(Beginning of DATA PROVIDED)

/-- UPDATE_PACKET (R336, R343): a packet is applied at its subscriber, or held there while the block is being loaded. -/
def updatePacket (id : Nat) (s : State) : State :=
  match s.packets.find? fun p => p.id == id with
  | none => s
  | some p =>
    if s.packetReady p then s.applyPacket p
    else if s.packetArrives p then
      { s with packets := s.packets.map fun q => if q.id == id then { q with arrived := true } else q }
    else s

/-- UPDATE_ACK (R336, R337): the acknowledgement reaches the publisher. -/
def updateAck (id : Nat) (s : State) : State :=
  match s.packets.find? fun p => p.id == id with
  | none => s
  | some p =>
    if !p.applied then s
    else
      let s := { s with packets := s.packets.filter fun q => q.id != id }
      let s := s.modCore p.core fun c => { c with subs := c.subs.map fun e =>
        if e.id == p.entry then { e with outstanding := e.outstanding - 1 } else e }
      s.settleEntries.wakeSubsync.settleAll

/-! ### Notices (R339-R344) -/

def State.modNotice (s : State) (id : Nat) (f : Notice → Notice) : State :=
  { s with notices := s.notices.map fun m => if m.id == id then f m else m }

/-- Close the open chunk of an entry. -/
def State.closeEntry (s : State) (m : Notice) : State :=
  match s.entryCore? m.pub m.sub m.n, s.entry? m.pub m.sub m.n with
  | some k, some e => s.closeChunk k e.id
  | _, _ => s

/-- ABSENT_NOTICE (R341): the publisher closes the open chunk, and once nothing is outstanding its entry names the image. -/
def absentNotice (id : Nat) (s : State) : State :=
  match s.notices.find? fun m => m.id == id with
  | none => s
  | some m =>
    if m.kind != .absent || m.acted then s
    else
      let s := s.closeEntry m
      match s.entry? m.pub m.sub m.n with
      | none => (s.modNotice id fun m => { m with acted := true })
      | some e =>
        if e.outstanding == 0 && e.chunk.isNone then
          ((s.updEntry m.pub m.sub m.n fun e => some { e with image := m.image, toImage := true }).modNotice id
            fun m => { m with acted := true })
        else s

/-- PRESENT_NOTICE (R343): the publisher holds new packets until those into the image are performed, and then targets the new
core. -/
def presentNotice (id : Nat) (s : State) : State :=
  match s.notices.find? fun m => m.id == id with
  | none => s
  | some m =>
    if m.kind != .present || m.acted then s
    else
      match s.entry? m.pub m.sub m.n with
      | none => (s.modNotice id fun m => { m with acted := true })
      | some e =>
        let mark := m.mark.getD s.fresh
        if s.packets.any fun p => p.entry == e.id && decide (p.id < mark) then
          ((s.updEntry m.pub m.sub m.n fun e => some { e with state := 3 }).modNotice id
            fun m => { m with mark := some mark })
        else
          ((s.updEntry m.pub m.sub m.n fun e =>
            some { e with image := 0, toImage := false, state := if e.state == 3 then 2 else e.state }).modNotice id
              fun m => { m with acted := true })

/-- The record of the subscription that a notice concerns is free from now on; one set up since under its number stays (R339). -/
def State.endRec (s : State) (m : Notice) : State := s.modRec m.sub m.n fun r => if r.id == m.rid then {} else r

/-- A subscription ends at this moment as UNSUB ends one (R345, R301): its first snapshot and the updates generated so far land, and its
entry and its record are free. DESIGN CHOICE (log 99): at a rollback the exchange takes no time. -/
def State.cutSubscription (s : State) (sub : BRef) (n : Nat) : State :=
  let r := ((s.block? sub).map fun b => tget {} b.recs n).getD {}
  let pub : BRef := ⟨sub.grid, r.pub⟩
  let base := r.localoff
  let snap := s.requests.filter fun q => q.sub == sub && q.n == n && q.entry.isSome
  let t := snap.foldl (fun (t : State) q => t.scratchWrite sub ((List.range q.length).map fun i => (base + i, tget 0 q.bytes i)) false)
    { s with requests := s.requests.filter fun q => !(q.sub == sub && q.n == n) }
  match t.entry? pub sub n with
  | none => t.modRec sub n fun _ => {}
  | some e =>
    let late := (t.packets.filter fun p => p.entry == e.id && !p.applied).map fun p => (p.chunk, p.bytes)
    let all := late ++ (e.chunk.map fun c => (c.1, c.2.1)).toList
    ((all.foldl (fun (t : State) c => t.scratchWrite sub (c.2.map fun v => (base + 64 * c.1 + v.1, v.2)) false) t).freeEntry e).modRec sub n
      fun _ => {}

/-- Has the snapshot of a subscription landed, whose publisher's removal notice follows it to the subscriber (R339, log 82)? -/
def State.snapshotDone (s : State) (m : Notice) : Bool := !s.requests.any fun q => q.sub == m.sub && q.n == m.n && q.entry.isSome

/-- REMOVAL_NOTICE (R339, R301): an UNSUB or the retirement of the subscriber reaches the publisher, or the retirement of the
publisher reaches the subscriber. -/
def removalNotice (id : Nat) (s : State) : State :=
  match s.notices.find? fun m => m.id == id with
  | none => s
  | some m =>
    if m.acted then s
    else
      let done (s : State) : State := s.modNotice id fun m => { m with acted := true }
      match m.kind with
      | .removed =>
        let waits := ((s.block? m.sub).map fun b => if (tget {} b.recs m.n).id == m.rid then (tget {} b.recs m.n).unsubs else []).getD []
        waits.foldl State.finishIssue (done (s.endRec m))
      | .removal =>
        match s.entry? m.pub m.sub m.n with
        | some e => (done (s.freeEntry e)).wakeSubsync.settleAll
        | none => (done s)
      | .unsub uid =>
        match s.entry? m.pub m.sub m.n with
        | none => (done ((s.endRec m).finishIssue uid))
        | some _ =>
          let s := s.closeEntry m
          let s := s.updEntry m.pub m.sub m.n fun e => some { e with ended := true, waiters := e.waiters ++ [uid] }
          match s.entry? m.pub m.sub m.n with
          | some e => (done (s.endEntry e))
          | none => (done s)
      | _ => s

/-- NOTICE_ACKNOWLEDGEMENT (R340): the acknowledgement of a notice reaches its sender. -/
def execNoticeAcknowledgement (id : Nat) (s : State) : Host.Outcome State Fault Refusal :=
  match s.notices.find? fun m => m.id == id with
  | some m => .next (if m.acted then { s with notices := s.notices.filter fun q => q.id != id } else s)
  | none => .next s

end Sys2Proof.Machine
end

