/-- FETCH_FAULT (R375): the word at PC, or an inline word of its instruction (log 27), does not translate for execute. A header that the split has still to enter is entered when
it does, with the checks of R39 and R42. -/
def execFetchFault (r : SRef) (s : State) : Host.Outcome State Fault Refusal :=
  let s := if s.selected.head? == some r then { s with selected := s.selected.drop 1 } else s
  match s.cohort? r.c, s.split? r, s.grid? r.c.b.grid with
  | some c, some p, some g =>
    if p.hold.isSome || p.parked.isSome || g.st != .running then .next s
    else
      match s.codeWord c.core g p.mode p.pc with
      | .error f =>
        .next ((s.forgetWalk c.core g p.pc.toNat).trapEntry r p.lanes { cause := f.cause, pc := p.pc, addr := p.pc, gpa := f.gpa })
      | .ok w =>
        if p.entering then .next (s.enterBlock r)
        else
          let bad := (List.range (inlineCount (opcodeField w).toNat)).findSome? fun k =>
            let a := p.pc + BitVec.ofNat 64 (8 * (k + 1))
            match s.codeWord c.core g p.mode a with
            | .error f => some (f, a)
            | .ok _ => none
          match bad with
          | some (f, a) =>
            .next ((s.forgetWalk c.core g a.toNat).trapEntry r p.lanes { cause := f.cause, pc := p.pc, addr := a, gpa := f.gpa })
          | none => .next s
  | _, _, _ => .next s

/-- Bytes of the instruction at `w`, with those of its inline words that its block holds (R21): `room` words follow in the block. -/
def wordBytes (w : DWord) (room : Nat) : Nat := 8 * (1 + min room (inlineCount (opcodeField w).toNat))

/-- A word that cannot be decoded at an instruction position (R40, R50): illegal encoding for the lanes its guard selects, after
the waits and the gap that its fields give. The other lanes pass it with its inline words, and where no lane executes it, it counts
its flag for one cycle (R16). -/
def illegalWord (r : SRef) (w : DWord) (s : State) : State :=
  match s.grid? r.c.b.grid, s.block? r.c.b, s.cohort? r.c, s.split? r with
  | some g, some b, some c, some p =>
    let h := hdrField w
    let past := BitVec.ofNat 64 (wordBytes w (if p.blkEnd == 0 then 4 else (p.blkEnd - p.pc).toNat / 8 - 1))
    if !canIssue s g b c p h then { s with selected := s.selected.drop 1 }
    else
      let c := (c.noteWaited p.lanes h.wait).commitWhere p.lanes (visibleAt (p.dist + gapOf h) h.wait)
      let ex := guardMask c p.lanes h.guard
      let s := ({ s with selected := s.selected.drop 1 }.modCohort r.c fun _ => c).modSplit r fun q =>
        { q with dist := q.dist + gapOf h, last := s.cycle, passed := 0, starved := false, pc := q.pc + past }
      (if ex == 0#64 then s.countFlag s.fresh r 0#64 (setFlag h) (.latency (s.cycle + 1))
       else s.trapEntry r ex { cause := 5, pc := p.pc, inst0 := w, inst1 := s.wordOr0 c.core g p.mode (p.pc + 8)
                               len := inlineCount (opcodeField w).toNat }).settle r
  | _, _, _, _ => { s with selected := s.selected.drop 1 }
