/-- BLOCK_RETIRE (R98, R339): the block leaves its core. A block of a grid that has ended leaves it as soon as its loads and
atomics have completed, begun team instructions have retired and its writes of shared registers have taken effect. -/
def execBlockRetire (br : BRef) (s : State) : Host.Outcome State Fault Refusal :=
  match s.block? br with
  | none => .next s
  | some b =>
    if !s.retireReady b then .next s
    else
      let ended := ((s.grid? br.grid).map fun g => g.st == .ended).getD false
      let s := if ended then s else s.sendRemovals b
      let s := { s with blocks := s.blocks.filter fun c => c.ref != br
                        issued := s.issued.filter fun i => i.c.b != br
                        selected := s.selected.filter fun r => r.c.b != br
                        checkpoints := s.checkpoints.filter fun c => c.ref != br }
      .next (b.cores.foldl State.vacate (s.modGrid br.grid fun g => { g with retiredBlocks := g.retiredBlocks + 1 })).settleAll

/-- May the grid retire (R170)? -/
def State.gridDone (s : State) (g : Grid) : Bool :=
  (g.st == .running || g.st == .ended) && !(s.blocks.any fun b => b.ref.grid == g.id) &&
    (g.st == .ended || decide (g.blockCount ≤ g.next) || s.producerFailed g) &&
    !(s.flight.any fun a => a.c.b.grid == g.id || (match a.op with | .publish b => b.grid == g.id | _ => false)) &&
    s.grids.all fun h => h.parent != some g.id || h.st == .retired

/-- May it retire now, where the banks serve the walk of its status pointer? -/
def State.retires (s : State) (g : Grid) : Bool := s.gridDone g && s.regReady (s.statusReads g)

/-- GRID_RETIRE (R170, R176, R177): the status word is written, and consumers that waited for this producer go on. -/
def gridRetire (id : Nat) (s : State) : State :=
  match s.grid? id with
  | none => s
  | some g =>
    if !s.retires g then s
    else
      let status := if g.st == .running && s.producerFailed g then 0x1D else g.status
      ((s.touchAll (s.statusReads g)).retireGrid g status).releaseAll

end Sys2Proof.Machine
end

(End of DATA PROVIDED)

From the data, pick out every line that includes "range".

  let t := snap.foldl (fun (t : State) q => t.scratchWrite sub ((List.range q.length).map fun i => (base + i, tget 0 q.bytes i)) false)
          let bad := (List.range (inlineCount (opcodeField w).toNat)).findSome? fun k =>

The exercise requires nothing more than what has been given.